However, in my view most website owners will still need to comply with the new law. Where a cookie is necessary in order for a shopping basket to function, this will probably count as “strictly necessary”. However, it is doubtful whether the same can be said for other common uses of cookies, such as compiling site statistics and tracking how people use the site.

Is this actually going to happen?

I was at an event this week at which a speaker from the Information Commissioners’ Office pointed out that, while the ICO had not wanted or asked for this change in the law, “the law is the law” and the ICO is required to enforce it. There may be a “grace period” before full enforcement begins, but website operators will be expected to comply once the “technical solutions” are available for them to do so.

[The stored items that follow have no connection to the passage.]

/-- Strand 0 in an event, with another strand current. -/
def at0 (f : Strand → Strand) : State := { base.modSt f with cur := 5, ev := .strand 0 }
def at0Wait : State := at0 (fun x => { x with mwait := some { until' := some 0, d := 3 } })
theorem witness_StrandEvents_waits : (at0 id).ms.bad = none ∧ (at0 id).ev = .strand 0 ∧
    (let s := at0 (fun x => { x with until' := some 0 }); (s.strand 0).until' = some 0 ∧ 0 ≤ s.clock.ns) ∧
    (let s : State := { at0 (fun x => { x with yieldTo := some 0 }) with cycle := 1 }; (s.strand 0).yieldTo = some 0 ∧ 0 < s.cycle) ∧
    ((at0Wait).strand 0).mwait = some { until' := some 0, d := 3 } ∧ ((at0Wait).strand 0).wake = false ∧
    ({ at0Wait with cur := 0 } : State).frozen 0 = false := by decide +kernel
/-- The strand enters the block at 0x4000: a block with a word for it, one without, one that beats, one that is malformed. -/
def enterBlk (b : Block) : State :=
  let s := at0 (fun x => { x with entry := some 0x4008, blk := none })
  s.setMs { s.ms with icache := [(icKey 0 (2 ^ 26 + 0x4000), b)] }
def enterGo (b : Block) : State × Except TrapInfo Part :=
  let c : State := { enterBlk b with cur := 0 }
  c.checkPage (c.whoOf 0) kFetch 0x4000 64
def enterW (b : Block) : State := (enterGo b).1.commitPage (({ enterBlk b with cur := 0 } : State).whoOf 0) kFetch (okv noPart (enterGo b))
def workB : Block := wordBlock 0x011000C214000000
def beatB : Block := { workB with header := workB.header ||| 0x80000000 }
def noneB : Block := { header := 0, words := Vector.replicate 7 0, bad := none }
def badB : Block := { noneB with bad := some { slot := none, illop := false, reason := 1 } }
theorem witness_StrandEvents_enters : (∀ b ∈ [workB, beatB, noneB, badB], isOk (enterGo b) = true ∧ (enterW b).ms.bad = none ∧
      ({ enterBlk b with cur := 0 } : State).mayIssue = true ∧ ((enterBlk b).strand 0).entry = some 0x4008 ∧ ((enterBlk b).strand 0).skips = 0 ∧
      (enterW b).icGet 0 (okv noPart (enterGo b)).pa = some b) ∧
    workB.bad = none ∧ workB.header.getLsbD 31 = false ∧ workB.holdsWork 0 (slc (0x4008 : Word) 5 3 - 1) = true ∧
    noneB.bad = none ∧ noneB.holdsWork 0 0 = false ∧ beatB.bad = none ∧ beatB.header.getLsbD 31 = true := by decide +kernel
/-- The block is not in the instruction cache; and a beat is too far ahead. -/
def missS : State := at0 (fun x => { x with entry := some 0x4008, blk := none })
def ahead : State :=
  let s := enterBlk beatB
  { s.modXs 0 (fun x => { x with beat := 9 }) with
    strands := [(0, { strand0 with entry := some 0x4008, blk := none, beat := 9 }), (1, { strand0 with role := 1 })] }
def aheadGo : State × Except TrapInfo Part :=
  let c : State := { ahead with cur := 0 }
  c.checkPage (c.whoOf 0) kFetch 0x4000 64
theorem witness_StrandEvents_tight : (let c : State := { missS with cur := 0 }; isOk (c.checkPage (c.whoOf 0) kFetch 0x4000 64) = true ∧
      missS.icGet 0 (2 ^ 26 + 0x4000) = none ∧ c.mayIssue = true) ∧ isOk aheadGo = true ∧
    (aheadGo.1.commitPage (({ ahead with cur := 0 } : State).whoOf 0) kFetch (okv noPart aheadGo)).ropeOk 0 = false ∧
    (aheadGo.1.commitPage (({ ahead with cur := 0 } : State).whoOf 0) kFetch (okv noPart aheadGo)).ms.bad = none ∧
    ({ ahead with cur := 0 } : State).mayIssue = true := by decide +kernel

/-- A result that waits at strand 0, and the trap of a failed request. -/
def answered : State :=
  { at0 (fun x => { x with ops := [{ id := 4, dst := [rS 3], vals := [.w 7], cls := .system, done := true }] }) with ev := .result 0 4 }
/-- An access of strand 0 has failed; its handler is absent, and no launch is of its context. -/
def failed : State :=
  let q : QReq := { id := 4, instr := .qld h0 .b8 .package 3 4 1 0, word := 0, pc := 0x4008, addr := 0x100 }
  at0 (fun x => { x with team := none, strapvec := 0, replay := [{ body := .queued q 3, state := 1, cause := 0x19, addr := 0x100 }] })
def failedAt : State := State.atWord { failed with cur := 0 }
theorem witness_ResultEvents_results : answered.ms.bad = none ∧ answered.frozen 0 = false ∧
    (answered.xs 0).ops.find? (fun o => o.id == 4) = some { id := 4, dst := [rS 3], vals := [.w 7], cls := .system, done := true } ∧
    (answered.deliver 0 4).ms.bad = none ∧ failed.ms.bad = none ∧ failedAt.st.oldestFailed = some { cause := 0x19, aux := 0, addr := 0x100 } ∧
    failedAt.mayIssue = true ∧ (failedAt.trapIn 0 { cause := 0x19, aux := 0, addr := 0x100 } failedAt.trapPc).ms.bad = none := by
  decide +kernel
/-- A word of slot 0 that is no instruction, with a guard that holds and one that does not. -/
def illWord (off : Bool) : Word := if off then 0x0110200000000001 else 0x0110000000000001
def illAt (off : Bool) : State :=
  State.atWord { at0 (fun x => { x with pc := 0x4000, blk := some (0x4000, wordBlock (illWord off)) }) with cur := 0 }
def illOk (off : Bool) : Bool :=
  let a := illAt off
  let h := fHdr (illWord off)
  a.mayIssue && a.st.oldestFailed.isNone && decide (a.badWord = some (illWord off, illencAt a 4)) && !laneGuarded (fOpc (illWord off)) &&
    !a.st.awaits (rP h.g) && a.st.left a.now (rP h.g) == 0 && a.guardOn h == !off
theorem witness_ResultEvents_bad : illOk true = true ∧ illOk false = true := by decide +kernel
/-- A queued request whose tag waits: not performed, performed, and not in time. -/
def tagReq : QReq :=
  { id := 0, instr := .qld h0 .b8 .package 3 4 1 0, word := 0, pc := 0x4008, addr := 0x100
    parts := okv [] (base.checkScalar (base.whoOf 0) { far := true } 0x100 8) }
def tagged (r : QReq) (cy : Nat) : State :=
  { base.modSt (fun x => { x.setTag 3 { req := some r } with ops := [{ id := 0, dst := [rS 4], cls := .queued 3 }] }) with
    cycle := cy, ev := .tag 0 3 (.data 0) }
theorem witness_ResultEvents_tags : (tagged tagReq 0).ms.bad = none ∧ (tagged tagReq 0).repliesHeld 0 = false ∧
    ((tagged tagReq 0).xs 0 |>.tagAt 3).req = some tagReq ∧ tagReq.performed = false ∧ tagReq.lost = false ∧ isFx tagReq.instr = false ∧
    (tagged tagReq 0).qHeld 0 tagReq = false ∧
    (match (((tagged tagReq 0).qPerform 0 3 tagReq).xs 0 |>.tagAt 3).req with
      | some q => q.performed && q.id == 0 && (((tagged tagReq 0).qPerform 0 3 tagReq).qArrive 0 3 q).ms.bad.isNone
      | none => false) = true ∧
    ((tagged { tagReq with performed := true } 0).qArrive 0 3 { tagReq with performed := true }).ms.bad = none ∧
    (qKind tagReq.instr).writes = false ∧
    tagReq.issued + 2 ^ 22 ≤ (tagged tagReq (2 ^ 22)).cycle := by decide +kernel
/-- The same requests while their core stands still. -/
def tagIced : State := (tagged tagReq 0).modCore 0 (fun c => { c with frozen := some { cause := 1, since := 0 } })
theorem witness_ResultEvents_held : tagIced.ms.bad = none ∧ tagIced.ev = .tag 0 3 (.data 0) ∧ tagIced.repliesHeld 0 = true ∧
    (tagIced.xs 0 |>.tagAt 3).req = some tagReq ∧ tagIced.qHeld 0 tagReq = false ∧ (tagIced.qPerform 0 3 tagReq).ms.bad = none ∧
    (let t := (tagged { tagReq with performed := true } 0).modCore 0 (fun c => { c with frozen := some { cause := 1, since := 0 } })
     t.ms.bad = none ∧ t.repliesHeld 0 = true ∧ ((t.xs 0).tagAt 3).req = some { tagReq with performed := true }) := by decide +kernel
/-- A PTEAMO dec of a share of 1 that has issued, with room in its ring, with none, and with a ring that lies in no page. -/
def pteWaits (full ring : Nat) : State :=
  { (shared 1 full).modSt (fun x => { x with ops := [{ id := 4, cls := .pte (pteReq pteDec), dst := [rS 3] }] }) with
    ev := .strand 0, ms := { (shared 1 full).ms with mem := Sparse.setRun (shared 1 full).ms.mem 0 0x10090 (leBytes 8 ring) } }
def pteEnds (s : State) : Nat := match s.pteGo 0 4 (pteReq pteDec) with
  | .wait => 0 | .fail u _ => if u.ms.bad.isNone then 1 else 9 | .done u _ => if u.ms.bad.isNone then 2 else 9
theorem witness_ResultEvents_ring : ((pteWaits 0 0x320000).xs 0).pteOps = [(4, pteReq pteDec)] ∧ pteEnds (pteWaits 0 0x320000) = 2 ∧
    pteEnds (pteWaits 4 0x320000) = 0 ∧ pteEnds (pteWaits 0 0x40000000) = 1 := by decide +kernel
/-- One that fails, where no launch is of its context. -/
theorem witness_ResultEvents_ring_fails : (match ({ pteWaits 0 0x40000000 with launches := [], teams := [] } : State).pteGo 0 4 (pteReq pteDec) with
    | .fail u _ => (u.kill 1 2).ms.bad.isNone | _ => false) = true := by decide +kernel
/-- A CBFLOOR that has issued: a retired version is in use on its core, and none is. -/
def floored (pend : Bool) : State :=
  { (base.modSt (fun x => { x with ops := [{ id := 4, cls := .floor 16 0 1, dst := [rS 3], vals := [.w 1] }] })).modCore 0 (fun c =>
      c.setSlot 0 { cbid := some 16, stamp := 0, first := true, k := 1, data := [] }) with ev := .result 0 4 }.modCore 0 (fun c =>
    if pend then { c with erun := some { id := 0, sid := 0, instr := .tcfg h0 1, word := 0, pc := 0, slots := [0] } } else c)
theorem witness_ResultEvents_floor : (∀ b ∈ [true, false], ((floored b).xs 0).ops.find? (fun o => o.id == 4) =
      some { id := 4, cls := .floor 16 0 1, dst := [rS 3], vals := [.w 1] } ∧ ((floored b).dropRetired 1 16 0 1).ms.bad = none ∧
      ((floored b).dropRetired 1 16 0 1).holdsRetired 1 16 0 1 = b) ∧ (floored true).asidOf 0 = 1 ∧
    (((floored false).dropRetired 1 16 0 1).deliver 0 4).ms.bad = none := by decide +kernel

At present it is not clear how websites will comply with these obligations in practice. Discussions are under way to see if appropriate mechanisms can be built in to web browsers. However, websites will still need to be able to give information and obtain consent from users of older browsers or who are accessing the web by mobile phone.

So what do we need to do?

We are still awaiting the final regulations, and it also remains to be seen what technical approaches for compliance – pop-ups? landing pages? browser features? – will be developed over the coming months. Unfortunately, this does mean that website owners and developers are somewhat in limbo for the time being.

However, those developing or updating their websites should be aware of the need to build in scope for introducing appropriate consent mechanisms once the legal and technical position is clearer. And now is probably a good time to start thinking about how your use of cookies can be explained in a way that will make users want to accept them rather than reject them.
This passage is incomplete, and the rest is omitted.